WHAT TO WORK ON:
Repeat exactly, and only, the lines below starting at the line that contains "kept _ _ _ _ => some kept.last" and ending at the line that contains "(endingLeases p s).filter", inclusive of both.
(DATA RECORDS Opens)
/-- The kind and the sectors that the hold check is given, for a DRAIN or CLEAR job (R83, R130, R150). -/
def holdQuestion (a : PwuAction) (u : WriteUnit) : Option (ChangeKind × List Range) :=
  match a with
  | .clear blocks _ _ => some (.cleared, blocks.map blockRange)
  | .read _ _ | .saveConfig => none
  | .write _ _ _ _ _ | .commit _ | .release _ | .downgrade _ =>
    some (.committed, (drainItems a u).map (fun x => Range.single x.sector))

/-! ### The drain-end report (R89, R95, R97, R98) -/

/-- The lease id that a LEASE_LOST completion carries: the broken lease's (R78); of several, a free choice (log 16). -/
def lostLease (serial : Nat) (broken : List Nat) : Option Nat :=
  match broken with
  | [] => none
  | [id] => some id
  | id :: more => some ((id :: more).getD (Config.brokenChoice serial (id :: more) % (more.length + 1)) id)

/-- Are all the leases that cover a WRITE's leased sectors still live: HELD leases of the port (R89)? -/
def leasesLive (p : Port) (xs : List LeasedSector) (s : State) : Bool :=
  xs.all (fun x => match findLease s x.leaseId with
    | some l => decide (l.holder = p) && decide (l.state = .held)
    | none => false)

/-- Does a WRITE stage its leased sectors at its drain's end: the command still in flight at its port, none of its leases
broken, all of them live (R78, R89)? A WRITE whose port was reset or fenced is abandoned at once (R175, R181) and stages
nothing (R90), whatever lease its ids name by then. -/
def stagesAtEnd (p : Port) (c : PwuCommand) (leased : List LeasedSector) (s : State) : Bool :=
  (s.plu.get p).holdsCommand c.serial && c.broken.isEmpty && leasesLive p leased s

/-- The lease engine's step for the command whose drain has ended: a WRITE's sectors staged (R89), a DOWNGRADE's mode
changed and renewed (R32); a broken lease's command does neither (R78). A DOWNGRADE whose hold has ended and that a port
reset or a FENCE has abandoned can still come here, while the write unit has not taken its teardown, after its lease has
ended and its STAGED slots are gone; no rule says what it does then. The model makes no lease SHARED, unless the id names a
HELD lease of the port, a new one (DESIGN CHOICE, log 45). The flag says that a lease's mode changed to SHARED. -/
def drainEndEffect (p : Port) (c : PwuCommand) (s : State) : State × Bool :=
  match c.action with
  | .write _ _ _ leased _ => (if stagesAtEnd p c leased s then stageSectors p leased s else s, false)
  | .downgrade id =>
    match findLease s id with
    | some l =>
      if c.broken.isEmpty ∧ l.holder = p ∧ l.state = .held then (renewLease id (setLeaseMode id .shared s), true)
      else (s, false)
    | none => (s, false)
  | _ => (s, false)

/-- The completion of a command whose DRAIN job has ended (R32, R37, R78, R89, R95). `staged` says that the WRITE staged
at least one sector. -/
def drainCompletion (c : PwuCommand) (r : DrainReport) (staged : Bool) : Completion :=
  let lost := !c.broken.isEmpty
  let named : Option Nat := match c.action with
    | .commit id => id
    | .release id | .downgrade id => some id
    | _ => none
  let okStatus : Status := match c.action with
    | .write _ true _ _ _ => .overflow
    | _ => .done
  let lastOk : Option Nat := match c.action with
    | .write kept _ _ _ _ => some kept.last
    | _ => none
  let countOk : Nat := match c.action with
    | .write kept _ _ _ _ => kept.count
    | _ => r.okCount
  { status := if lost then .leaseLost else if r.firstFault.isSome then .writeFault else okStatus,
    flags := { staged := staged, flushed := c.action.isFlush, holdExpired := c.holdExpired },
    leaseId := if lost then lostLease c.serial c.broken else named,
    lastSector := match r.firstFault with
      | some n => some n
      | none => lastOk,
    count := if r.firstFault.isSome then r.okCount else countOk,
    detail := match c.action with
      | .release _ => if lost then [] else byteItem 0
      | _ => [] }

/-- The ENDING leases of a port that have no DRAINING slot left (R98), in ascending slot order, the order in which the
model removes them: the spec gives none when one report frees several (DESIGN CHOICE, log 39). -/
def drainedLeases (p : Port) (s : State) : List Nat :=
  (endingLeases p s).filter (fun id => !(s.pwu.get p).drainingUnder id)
(DATA RECORDS Closes)
(DATA RECORDS Opens)
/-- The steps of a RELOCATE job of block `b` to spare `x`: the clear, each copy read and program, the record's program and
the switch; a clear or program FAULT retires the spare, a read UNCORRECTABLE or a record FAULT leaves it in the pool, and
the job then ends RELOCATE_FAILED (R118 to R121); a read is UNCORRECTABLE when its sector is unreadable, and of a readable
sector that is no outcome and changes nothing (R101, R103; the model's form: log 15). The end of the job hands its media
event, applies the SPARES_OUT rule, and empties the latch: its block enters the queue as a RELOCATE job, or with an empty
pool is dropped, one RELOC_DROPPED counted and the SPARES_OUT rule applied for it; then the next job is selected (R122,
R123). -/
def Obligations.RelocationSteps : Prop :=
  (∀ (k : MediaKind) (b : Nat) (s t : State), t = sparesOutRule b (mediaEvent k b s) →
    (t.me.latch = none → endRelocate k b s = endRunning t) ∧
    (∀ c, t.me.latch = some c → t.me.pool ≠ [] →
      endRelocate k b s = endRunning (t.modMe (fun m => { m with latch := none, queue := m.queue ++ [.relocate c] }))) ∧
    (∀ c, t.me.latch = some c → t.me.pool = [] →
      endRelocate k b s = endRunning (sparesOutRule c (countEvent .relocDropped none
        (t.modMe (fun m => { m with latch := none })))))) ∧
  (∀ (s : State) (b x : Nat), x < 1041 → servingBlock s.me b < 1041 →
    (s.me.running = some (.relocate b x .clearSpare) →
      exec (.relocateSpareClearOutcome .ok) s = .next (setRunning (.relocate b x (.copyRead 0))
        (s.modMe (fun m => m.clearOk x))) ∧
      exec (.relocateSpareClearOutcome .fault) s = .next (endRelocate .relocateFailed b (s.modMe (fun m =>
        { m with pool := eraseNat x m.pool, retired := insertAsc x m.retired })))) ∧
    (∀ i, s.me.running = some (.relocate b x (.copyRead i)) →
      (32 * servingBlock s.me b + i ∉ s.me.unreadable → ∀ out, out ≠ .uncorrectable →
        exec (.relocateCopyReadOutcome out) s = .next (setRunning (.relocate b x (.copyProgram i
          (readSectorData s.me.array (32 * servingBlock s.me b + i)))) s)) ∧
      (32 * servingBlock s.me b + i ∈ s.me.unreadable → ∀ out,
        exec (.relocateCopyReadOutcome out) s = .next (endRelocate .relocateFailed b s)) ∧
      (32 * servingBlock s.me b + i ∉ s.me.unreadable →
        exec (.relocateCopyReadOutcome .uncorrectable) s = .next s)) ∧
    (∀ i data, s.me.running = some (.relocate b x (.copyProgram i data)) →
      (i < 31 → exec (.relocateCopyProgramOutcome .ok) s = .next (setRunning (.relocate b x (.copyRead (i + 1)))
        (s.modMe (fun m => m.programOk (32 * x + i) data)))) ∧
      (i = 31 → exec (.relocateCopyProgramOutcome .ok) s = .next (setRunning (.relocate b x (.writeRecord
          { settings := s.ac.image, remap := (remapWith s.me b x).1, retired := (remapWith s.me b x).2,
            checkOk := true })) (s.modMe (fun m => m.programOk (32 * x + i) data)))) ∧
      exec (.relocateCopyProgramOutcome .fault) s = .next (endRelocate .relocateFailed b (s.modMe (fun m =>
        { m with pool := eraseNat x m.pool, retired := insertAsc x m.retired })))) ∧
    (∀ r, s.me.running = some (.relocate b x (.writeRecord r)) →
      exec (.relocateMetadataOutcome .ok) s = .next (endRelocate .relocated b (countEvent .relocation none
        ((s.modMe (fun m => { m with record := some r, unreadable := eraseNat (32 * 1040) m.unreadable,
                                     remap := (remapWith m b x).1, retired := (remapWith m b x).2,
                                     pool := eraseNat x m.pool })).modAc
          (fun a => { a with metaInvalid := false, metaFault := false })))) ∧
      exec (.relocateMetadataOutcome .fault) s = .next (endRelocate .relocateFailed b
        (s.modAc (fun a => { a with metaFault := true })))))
(DATA RECORDS Closes)
ANSWER TO THIS EXERCISE:
    | .write kept _ _ _ _ => some kept.last
    | _ => none
  let countOk : Nat := match c.action with
    | .write kept _ _ _ _ => kept.count
    | _ => r.okCount
  { status := if lost then .leaseLost else if r.firstFault.isSome then .writeFault else okStatus,
    flags := { staged := staged, flushed := c.action.isFlush, holdExpired := c.holdExpired },
    leaseId := if lost then lostLease c.serial c.broken else named,
    lastSector := match r.firstFault with
      | some n => some n
      | none => lastOk,
    count := if r.firstFault.isSome then r.okCount else countOk,
    detail := match c.action with
      | .release _ => if lost then [] else byteItem 0
      | _ => [] }

/-- The ENDING leases of a port that have no DRAINING slot left (R98), in ascending slot order, the order in which the
model removes them: the spec gives none when one report frees several (DESIGN CHOICE, log 39). -/
def drainedLeases (p : Port) (s : State) : List Nat :=
  (endingLeases p s).filter (fun id => !(s.pwu.get p).drainingUnder id)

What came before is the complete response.